The DQN algorithm, a model-free, off-policy RL methodology in discrete action space, is a variant of Q-learning. Unlike standard Q-learning, which is inefficient for large Markov Decision Processes (MDPs) with numerous states and actions, DQN can handle high-dimensional observation and action spaces by using a neural network to estimate the Q-value function [54]. Based on the DQN algorithm in [54, 55], the following steps are employed for one episode during the training of a DQN agent.

  1. 1.

    The action-value function \(Q(s,a\mid \phi _Q)\) with random weights \(\phi _Q\) is initialized

  2. 2.

    The target action-value function \(Q'(s,a\mid \phi _{Q'})\) is initialized with \(\phi _{Q'} \leftarrow \phi _{Q}\)

  3. 3.

    To explore the action space, a random process \(\mathcal {N}\) is initialized and then an initial state \(s_1\) is observed

  4. 4.

    For each training time step \(t=1:T\), the following steps are taken

    1. (a)

      An action is selected based on the following rule:

      $$\begin{aligned} a_t=\left\{ \begin{array}{ll} \text {random action} &{} \text {probability of } \epsilon \\ \arg \max _a{Q(s_t,a\mid \phi _Q)} &{} \text {probability of } 1-\epsilon \end{array}\right. \end{aligned}$$
      (17)
    2. (b)

      Upon implementing the action \(a_t\), the reward \(r_t\) and next state \(s_{t+1}\) are received

    3. (c)

      The experience \((s_t,a_t,r_t,s_{t+1})\) is stored in experience buffer \(\mathcal {R}\)

    4. (d)

      A random minibatch with size N from experiences \((s_i,a_i,r_i,s_{i+1})\) are selected from experience buffer \(\mathcal {R}\)

    5. (e)

      The value function target \(y_i\) is computed with a discount factor \(\gamma _2\) by following equation:

      $$\begin{aligned} y_i=\left\{ \begin{array}{ll} r_i &{} \text {if } s_{i+1} \text { is terminal state}\\ r^\prime _i &{} \text {otherwise} \end{array}\right. \end{aligned}$$
      (18)

      with \(r^\prime _i=r_{i}+\gamma _2 \max _{a^{\prime }}{Q^\prime \left( s_{i+1}, a^\prime \mid \phi _{Q^\prime }\right) }\)

    6. (f)

      The action-value function parameters \(\phi _Q\) is updated by minimizing the following loss function

      $$L_f=\frac{1}{N}\sum _{i=1}^{N}\left( y_i-Q(s_i,a_i\mid \phi _Q)\right) ^2$$
    7. (g)

      Now the parameters of the target action-value function with smoothing factor \(\alpha \) are update as follows:

      $$\begin{aligned} \phi _{Q^{\prime }}&\leftarrow \alpha \phi _{Q}+(1-\alpha ) \phi _{Q^{\prime }} \end{aligned}$$

Interaction between environment and DQN agent has been shown in Fig. 8.

A DQN agent will undergo training following the outlined steps, with its primary goal being to provide setpoints for the controller.
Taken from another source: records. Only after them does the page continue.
-- ==== Sys2Proof/Machine/Dispatch.lean ====
section
/-!
DEFINITION. The commands and their meanings: one arm per constructor of Instr.
-/

namespace Sys2Proof.Machine
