-- ==== Sys2Proof/Certificates/Slice0/Obligations.lean ====
section
/-!
DEFINITION. The statements for the provers: what the module's commands do, by family, from the numbered rules of the spec.
-/

open Sys2Proof Sys2Proof.Machine

/-! ## The queue, the step and reset -/

/-- The step runs the command at the front of the queue on the rest of it. -/
def Obligations.StepRunsFrontCommand : Prop :=
  ∀ (c : Instr) (rest : List Instr) (s : State), s.pending = c :: rest → step s = exec c { s with pending := rest }

/-- With nothing waiting a step is 1 µs of time: DESIGN CHOICE, log 1. Clocks advance; registers, BAR2 and every engine stay. -/
def Obligations.EmptyQueueIdles : Prop :=
  ∀ s : State, s.pending = [] → ∃ t, step s = .next t ∧ t.mono = s.mono + 1000 ∧ t.tai = s.tai + 1000 ∧
    t.bkp.rtc = s.bkp.rtc + 1000 ∧ t.nand.validNs = s.nand.validNs + (if s.timeValid then 1000 else 0) ∧
    State.Frame [] [.mono, .tai, .bkp, .nand] s t ∧ t.regs = s.regs ∧ t.bar2 = s.bar2

/-- Registers after reset (R5 and the register sections): the words their headers give, no authority latch set, nothing queued. -/
def Obligations.ResetRegisters : Prop :=
  (∀ a, a < 0x4000000 → a ≠ R.RST_STATUS → State.reset.reg a = Regs.resetWord a) ∧
    State.reset.fld F.PWR_BUDGET_HEADROOM_MW = 2000 ∧ State.reset.fld F.PWR_TEST_PERIOD_S = 60 ∧
    State.reset.flag F.PWR_TEST_AUTO = true ∧ State.reset.fld F.HPG_CFG_QUIESCE_MS = 80 ∧
    State.reset.reg R.AUT_LIFE = 0x002000FA#32 ∧ State.reset.reg R.CLS_HORIZON = 0x05265C00#32 ∧
    State.reset.reg R.CLS_NOTICE = 0x00001388#32 ∧ State.reset.reg R.EVT_PEND = 0#32 ∧ State.reset.reg R.AIR_CFG = 0#32 ∧
    (∀ b ∈ Blk.image, State.reset.blkOn b = false) ∧ State.reset.sim.applied = none ∧ State.reset.aut.fsLatch = false ∧
    State.reset.pending = []

/-- The stored data of the reset state is canonical. -/
def Obligations.ResetCanonical : Prop := State.reset.canonical

/-- Every step keeps the canonical form of the register file and of BAR2, so equal contents stay equal data. -/
def Obligations.StepKeepsCanonical : Prop := ∀ s t : State, s.canonical → step s = .next t → t.canonical

/-- While the module is in reset, a command changes nothing, but for the sources, pins and steps that reset itself knows (R376). -/
def Obligations.ResetHoldsEverything : Prop :=
  ∀ (c : Instr) (s : State), s.running = false → actsInReset c = false → exec c s = .next s

/-- No command touches the queue: what waits, waits in order until a step takes it. -/
def Obligations.CommandsLeaveQueue : Prop :=
  ∀ (c : Instr) (s : State), ∃ t, exec c s = .next t ∧ t.pending = s.pending

/-! ## PWR, RST, HPG (R360–R390) -/

/-- The reset sources of R369: each restarts the module with its cause, from every state that meets its condition. -/
def Obligations.ResetSources : Prop :=
  (∀ (s : State) (lost : Bool), ∃ t, exec (.powerOn lost) s = .next t ∧
      State.Restarted s t 1 (if lost then 0 else s.bkp.resets) ∧ t.pins.p12v = true ∧
      t.bkp.pcycles = min ((if lost then 0 else s.bkp.pcycles) + 1) (2 ^ 24 - 1) ∧
      (lost = true → t.bkp.hours = 0 ∧ t.bkp.strikes = 0 ∧ t.bkp.rtcValid = false ∧ t.bkp.lost = true)) ∧
  (∀ s : State, ∃ t, exec .brownOut s = .next t ∧ State.Restarted s t 2 s.bkp.resets) ∧
  (∀ s : State, ∃ t, exec (.resetPin true) s = .next t ∧ State.Restarted s t 3 s.bkp.resets ∧
      t.pins.resetLow = true ∧ t.rst.phase = .held) ∧
  (∀ s : State, s.keys.lc < 2 → ∃ t, exec .debugReset s = .next t ∧ State.Restarted s t 5 s.bkp.resets) ∧
  (∀ s : State, 2 ≤ s.keys.lc → exec .debugReset s = .next s) ∧
  (∀ s : State, ∃ t, exec .thermalTrip s = .next t ∧ State.Restarted s t 2 s.bkp.resets ∧ t.rst.phase = .tripped) ∧
  (∀ (s : State) (k : Nat), s.running = true → s.rst.key1 = some k → s.mono ≤ k + 100000000 →
      ∃ t, exec .hostResetKey2 s = .next t ∧ State.Restarted s t 4 s.bkp.resets)

/-- The loader and the release (R372, R373, R375): which options apply, what counts as a strike, when the module runs. -/
def Obligations.LoaderAndRelease : Prop :=
  (∀ (s : State) (o : OptRec), s.rst.phase = .loading → s.bkp.strikes < 3 → s.optA = some o → ∃ t, exec .optionLoad s = .next t ∧
      t.rst.phase = .releasing ∧ t.bkp.strikes = s.bkp.strikes + 1 ∧ t.reg R.GLB_SERIAL_LO = BitVec.ofNat 32 o.serial ∧
      t.fld F.PWR_BUDGET_BUDGET_MW = o.budgetMw % 65536 ∧ t.flag F.SIM_CTRL_LEVEL = o.simLevel ∧
      State.Frame [R.GLB_SERIAL_LO, R.GLB_SERIAL_HI, R.ETH_MAC_LO, R.ETH_MAC_HI, R.SIM_CTRL, R.PWR_BUDGET] [.bkp, .rst] s t) ∧
  (∀ (s : State) (o : OptRec), s.rst.phase = .loading → s.bkp.strikes < 3 → s.optA = none → s.optB = some o →
      ∃ t, exec .optionLoad s = .next t ∧ t.rst.phase = .releasing ∧ t.bkp.strikes = s.bkp.strikes + 1 ∧
      t.flag F.RST_STATUS_A_BAD = true ∧ t.flag F.RST_STATUS_COPY = true ∧ t.fld F.PWR_BUDGET_BUDGET_MW = o.budgetMw % 65536 ∧
      t.pend Ev.RST_OPTION_FAIL = true) ∧
  (∀ s : State, s.rst.phase = .loading → s.bkp.strikes < 3 → s.optA = none → s.optB = none → ∃ t, exec .optionLoad s = .next t ∧
      State.Restarted s t 6 s.bkp.resets ∧ t.bkp.strikes = s.bkp.strikes + 1) ∧
  (∀ s : State, s.rst.phase = .loading → 3 ≤ s.bkp.strikes → ∃ t, exec .optionLoad s = .next t ∧ t.rst.phase = .releasing ∧
      t.bkp.strikes = s.bkp.strikes ∧ t.reg R.GLB_SERIAL_LO = 0#32 ∧ t.fld F.PWR_BUDGET_BUDGET_MW = 18000 ∧
      t.flag F.SIM_CTRL_LEVEL = true ∧ t.flag F.RST_STATUS_SAFE = true ∧ t.pend Ev.RST_FACTORY_SAFE = true) ∧
  (∀ s : State, s.rst.phase = .releasing → ∃ t, exec .domainRelease s = .next t ∧ t.running = true ∧
      t.bkp.strikes = (if s.flag F.RST_STATUS_SAFE then s.bkp.strikes else 0) ∧ t.pend Ev.RST_STARTED = true ∧
      (s.bkp.lost = true → s.fld F.RST_STATUS_CAUSE = 1 → t.pend Ev.RST_BACKUP_LOST = true) ∧
      State.ReportFrame [R.LOG_STATUS] [.rst, .bkp] s t) ∧
  (∀ s : State, s.rst.phase = .tripped → ∃ t, exec .thermalRecovery s = .next t ∧ State.Frame [] [.rst] s t ∧
      t.rst.phase = (if s.pins.mayStart then .loading else .held)) ∧
  (∀ s : State, s.rst.phase = .held → s.pins.p12v = true → s.pins.presentLow = true → ∃ t, exec (.resetPin false) s = .next t ∧
      t.rst.phase = .loading ∧ t.pins = { s.pins with resetLow := false } ∧ State.Frame [] [.rst, .pins] s t) ∧
  (∀ s : State, s.rst.phase = .held → s.pins.p12v = true → s.pins.resetLow = false → ∃ t, exec .insertion s = .next t ∧
      t.rst.phase = .loading ∧ t.pins = { s.pins with presentLow := true } ∧ State.Frame [] [.rst, .pins] s t)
To accomplish this, it is crucial to identify observations and actions within the environment. Figure 7 shows how the agent sends actions to the environment and observes the rewards from the environment. The DQN agent in time t takes the action \(a_t\) to set the reference value \((F_{\textrm{ref}})\) for the DQN agent as follows:

$$\begin{aligned} F_{\textrm{ref}}\leftarrow a_t \end{aligned}$$
(19)

Then, it receives the reward \(r_{t}\) as well as the observation \(s_{t+1}\) as follows:

$$\begin{aligned} s_{t+1}=\left[ H_{st},F_d,\Delta F_d,F_p,\Delta F_p\right] ^{\top }, \end{aligned}$$
(20)

where \(H_{st}[m]\) is tank water level, \(F_d[m^3/h]\) is demand of water and \(F_{\textrm{p}} [m^3/h]\) is permeate flow rate obtained by (4) and \(\Delta F_d\) and \(\Delta F_p\) are \(\Delta F_d=F_d(t)-F_d(t-1)\) and \(\Delta F_p=F_p(t)-F_p(t-1)\) respectively.

Remark 2

The initial water level value for the episode is an essential factor. DQN issues different setpoints for the DDPG controller based on the initial water level value. A reset function has been used to accommodate the randomized initial value of water level in the storage tank system, with the value of \(\tilde{H}_0\) drawn from a uniform distribution interval \((H_0^{\min },H_0^{\max })\), thereby ensuring that the DQN agent can manage the desalinization process with different values of initial water level in the tank system.

Remark 3

The water demand data provided in (12) is constant for a specific time \(t_s\). To consider a more realistic scenario and to make the smart optimizer agent able to handle the variation in water demand in each time instant, at the beginning of each episode, a reset function sets the demand of water in each time instant \(t_s\) as \(\tilde{F}_d(t_s)\) with the following equation:

$$\begin{aligned} \tilde{F}_d(t_s)={F}_d(t_s)+\tilde{f}(t_s), \end{aligned}$$
(21)

where \({\tilde{f}(t_s)}\) is drawn from a normal distribution \(\mathcal {N}(0,\upalpha F_d(t_s))\) for \(t_s\in (0,24)\). Here, \(\upalpha \) is a parameter that determines the standard deviation of the normal distribution from which \({\tilde{f}(t_s)}\) is drawn. The larger the value of \(\upalpha \), the wider the spread of the distribution, indicating higher uncertainty or variability in water demand.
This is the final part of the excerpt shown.